- Your assignment
Here is the task for the records below: repeat exactly the lines from the one with "have h2 : Keeps p v1 := State.applyCredit_keeps" to the one with "unfold State.readStraps", both included, and nothing else.

(Stored items)
<<<<
-- ==== Sys2Proof/Laws/KeepsCommands.lean ====
section
/-! SUPPORT. What the operations keep (Laws/Keeps.lean): the commands' own operations. -/

namespace Sys2Proof.Machine

theorem State.live_keeps {p s cond f} (h : Keeps p s) (hf : ∀ t, Keeps p t → Keeps p (f t)) : Keeps p (State.live s cond f) := by
  unfold State.live
  split
  · exact hf _ h
  · exact h

theorem State.island_keeps {p s cond f} (h : Keeps p s) (hf : ∀ t, Keeps p t → Keeps p (f t)) : Keeps p (State.island s cond f) := by
  unfold State.island
  split
  · exact hf _ h
  · exact h

theorem State.checkBudget_keeps {p s a b} (h : Keeps p s) : Keeps p (State.checkBudget s a b) := by
  unfold State.checkBudget
  extract_lets +onlyGivenNames v1
  have h2 : Keeps p v1 := State.shed_keeps (State.setE_keeps h)
  clear_value v1
  split
  · exact h2
  · exact State.shed_keeps (State.setE_keeps h2)

theorem State.settled_keeps {p s g} (h : Keeps p s) : Keeps p (State.settled s g) := by
  unfold State.settled
  exact State.setXport_keeps h

theorem State.iepeLevel_keeps {p s c bias} (h : Keeps p s) : Keeps p (State.iepeLevel s c bias) := by
  unfold State.iepeLevel
  extract_lets +onlyGivenNames v1
  extract_lets +onlyGivenNames v2
  extract_lets +onlyGivenNames v3
  have h4 : Keeps p v3 := State.setChan_keeps h
  clear_value v3
  split
  · exact State.event_keeps h4
  · exact h4

theorem State.hangOver_keeps {p s k} (h : Keeps p s) : Keeps p (State.hangOver s k) := by
  unfold State.hangOver
  dsimp only
  split
  · split
    · exact keeps_blanks (Tbl.wf_set _ _ h.2.1.2.2.2.2.1) h
    · exact h
  · exact h

theorem State.noteWindow_keeps {p s w} (h : Keeps p s) : Keeps p (State.noteWindow s w) := by
  unfold State.noteWindow
  exact keeps_rest h

theorem State.classLost_keeps {p s} (h : Keeps p s) : Keeps p (State.classLost s) := by
  unfold State.classLost
  extract_lets +onlyGivenNames v1
  have h2 : Keeps p v1 := State.allOff_keeps h
  clear_value v1
  extract_lets +onlyGivenNames v3
  have h4 : Keeps p v3 := foldl_keeps (fun _ _ h6 => State.setE_keeps h6) h2
  clear_value v3
  exact keeps_rest h4

theorem State.sealSeen_keeps {p s now} (h : Keeps p s) : Keeps p (State.sealSeen s now) := by
  unfold State.sealSeen
  extract_lets +onlyGivenNames v1
  extract_lets +onlyGivenNames v2
  extract_lets +onlyGivenNames v3
  extract_lets +onlyGivenNames v4
  have h5 : Keeps p v4 := State.setE_keeps (keeps_rest h)
  clear_value v4
  extract_lets +onlyGivenNames v6
  have h7 : Keeps p v6 := by
    unfold v6
    split
    · exact State.event_keeps h5
    · exact h5
  clear_value v6
  extract_lets +onlyGivenNames v8
  have h9 : Keeps p v8 := by
    unfold v8
    split
    · exact State.safetyFault_keeps (State.flag_keeps h7)
    · exact h7
  clear_value v8
  split
  · exact State.classLost_keeps h9
  · exact h9

theorem State.stepOverStart_keeps {p s} (h : Keeps p s) : Keeps p (State.stepOverStart s) := by
  unfold State.stepOverStart
  split
  · exact foldl_keeps (fun _ _ h1 => State.skipTo_keeps h1) (State.planBegins_keeps h)
  · exact h

theorem State.stepNow_keeps {p s d} (h : Keeps p s) : Keeps p (State.stepNow s d) := by
  unfold State.stepNow
  extract_lets +onlyGivenNames v1
  extract_lets +onlyGivenNames v2
  have h3 : Keeps p v2 := State.applyStep_keeps h
  clear_value v2
  split
  · exact State.stepGrids_keeps (State.stepPlan_keeps h3)
  · split
    · exact State.stepOverStart_keeps h3
    · exact h3

theorem State.trainTaken_keeps {p s p2 t} (h : Keeps p s) : Keeps p (State.trainTaken s p2 t) := by
  unfold State.trainTaken
  extract_lets +onlyGivenNames v1
  have h2 : Keeps p v1 := State.lanes_keeps h
  clear_value v1
  extract_lets +onlyGivenNames v3
  extract_lets +onlyGivenNames v4
  extract_lets +onlyGivenNames v5
  split
  · split
    · exact State.setPort_keeps h2
    · exact h2
  · split
    · split
      · split
        · exact State.enterTest_keeps h2
        · exact h2
      · split
        · exact State.retrainPort_keeps h2
        · exact h2
    · split
      · exact State.trained_keeps h2
      · exact h2

theorem State.refuseLate_keeps {p s} (h : Keeps p s) : Keeps p (State.refuseLate s) := by
  unfold State.refuseLate
  split
  · extract_lets +onlyGivenNames v2
    split
    · exact State.runVerdict_keeps h
    · exact h
  · exact h

theorem State.fallBack_keeps {p s p2} (h : Keeps p s) : Keeps p (State.fallBack s p2) := by
  unfold State.fallBack
  exact State.train_keeps (State.bump_keeps h)

theorem State.answerUnknown_keeps {p s} (h : Keeps p s) : Keeps p (State.answerUnknown s) := by
  unfold State.answerUnknown
  extract_lets +onlyGivenNames v1
  extract_lets +onlyGivenNames v2
  extract_lets +onlyGivenNames v3
  have h4 : Keeps p v3 := keeps_rest h
  clear_value v3
  extract_lets +onlyGivenNames v5
  split
  · exact h
  · exact foldl_keeps (fun _ _ h7 => State.reject_keeps h7) h4

theorem State.answerTaken_keeps {p s p2 seq window f} (h : Keeps p s) : Keeps p (State.answerTaken s p2 seq window f) := by
  unfold State.answerTaken
  split
  · exact State.setPort_keeps h
  · exact State.bump_keeps h

theorem State.replayFrom_keeps {p s p2} (h : Keeps p s) : Keeps p (State.replayFrom s p2) := by
  unfold State.replayFrom
  split
  · exact State.setPort_keeps h
  · exact h

theorem State.readAhead_keeps {p s p2 m} (h : Keeps p s) : Keeps p (State.readAhead s p2 m) := by
  unfold State.readAhead
  split
  · split
    · exact State.readErrors_keeps h
    · exact h
  · exact h

theorem State.frameBoundary_keeps {p s p2 m} (h : Keeps p s) : Keeps p (State.frameBoundary s p2 m) := by
  unfold State.frameBoundary
  split
  · split
    · exact State.dormantBoundary_keeps h
    · exact h
  · split
    · exact h
    · split
      · split
        · exact State.trainBoundary_keeps h
        · exact h
      · split
        · exact State.boundaryT_keeps h
        · exact State.boundary_keeps (State.readAhead_keeps h)

theorem State.takeCredit_keeps {p s m} (h : Keeps p s) : Keeps p (State.takeCredit s m) := by
  unfold State.takeCredit
  extract_lets +onlyGivenNames v1
  have h2 : Keeps p v1 := State.applyCredit_keeps h
  clear_value v1
  extract_lets +onlyGivenNames v3
  split
  · split
    · exact State.sendBehind_keeps h2
    · exact State.sendItem_keeps h2
  · exact h2

theorem State.takeUnplace_keeps {p s} (h : Keeps p s) : Keeps p (State.takeUnplace s) := by
  unfold State.takeUnplace
  split
  · exact h
  · exact State.unplaced_keeps h

theorem State.readStraps_keeps {p s} (h : Keeps p s) : Keeps p (State.readStraps s) := by
  unfold State.readStraps
  exact State.setE_keeps (State.setE_keeps h)

theorem State.opsEnded_keeps {p s} (h : Keeps p s) : Keeps p (State.opsEnded s) := by
  unfold State.opsEnded
  extract_lets +onlyGivenNames v1
  have h2 : Keeps p v1 := by
    unfold v1
    split
    · exact State.setE_keeps (State.setE_keeps h)
    · exact h
  clear_value v1
  extract_lets +onlyGivenNames v3
  have h4 : Keeps p v3 := by
    unfold v3
    split
    · exact State.dropPairing_keeps h2
    · exact h2
  clear_value v3
  extract_lets +onlyGivenNames v5
  have h6 : Keeps p v5 := State.abortSweep_keeps h4
  clear_value v5
  extract_lets +onlyGivenNames v7
  have h8 : Keeps p v7 := by
    unfold v7
    split
    · exact State.flashEnds_keeps h6
    · exact h6
  clear_value v7
  exact State.opsReset_keeps (keeps_rest h8)

theorem State.linkResetNow_keeps {p s} (h : Keeps p s) : Keeps p (State.linkResetNow s) := by
  unfold State.linkResetNow
  extract_lets +onlyGivenNames v1
  have h2 : Keeps p v1 := State.rewindAll_keeps (State.opsEnded_keeps h)
  clear_value v1
  extract_lets +onlyGivenNames v3
  have h4 : Keeps p v3 := State.keepE_keeps h2
  clear_value v3
  extract_lets +onlyGivenNames v5
  have h6 : Keeps p v5 := State.setE_keeps (State.setE_keeps (State.setE_keeps h4))
  clear_value v5
  extract_lets +onlyGivenNames v7
  extract_lets +onlyGivenNames v8
  have h9 : Keeps p v8 := keeps_rest h6
  clear_value v8
  extract_lets +onlyGivenNames v10
  have h11 : Keeps p v10 := State.bump_keeps (State.readStraps_keeps h9)
  clear_value v10
  exact foldl_keeps (fun _ _ h13 => State.train_keeps h13) h11

theorem State.pathBit_keeps {p s south lost} (h : Keeps p s) : Keeps p (State.pathBit s south lost) := by
  unfold State.pathBit
  split
  · exact State.chainBit_keeps h
  · exact h

theorem State.convertChannel_keeps {p s g i second sched code beyond} (h : Keeps p s) : Keeps p (State.convertChannel s g i second sched code beyond) := by
  unfold State.convertChannel
  extract_lets +onlyGivenNames v1
  extract_lets +onlyGivenNames v2
  extract_lets +onlyGivenNames v3
  have h4 : Keeps p v3.2 := State.sample_keeps h
  clear_value v3
  extract_lets +onlyGivenNames v5
  split
  · exact State.setGroup_keeps (buf_le h _) h
  · exact State.pushRaw_keeps h4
>>>>
- Response to the task
  have h2 : Keeps p v1 := State.applyCredit_keeps h
  clear_value v1
  extract_lets +onlyGivenNames v3
  split
  · split
    · exact State.sendBehind_keeps h2
    · exact State.sendItem_keeps h2
  · exact h2

theorem State.takeUnplace_keeps {p s} (h : Keeps p s) : Keeps p (State.takeUnplace s) := by
  unfold State.takeUnplace
  split
  · exact h
  · exact State.unplaced_keeps h

theorem State.readStraps_keeps {p s} (h : Keeps p s) : Keeps p (State.readStraps s) := by
  unfold State.readStraps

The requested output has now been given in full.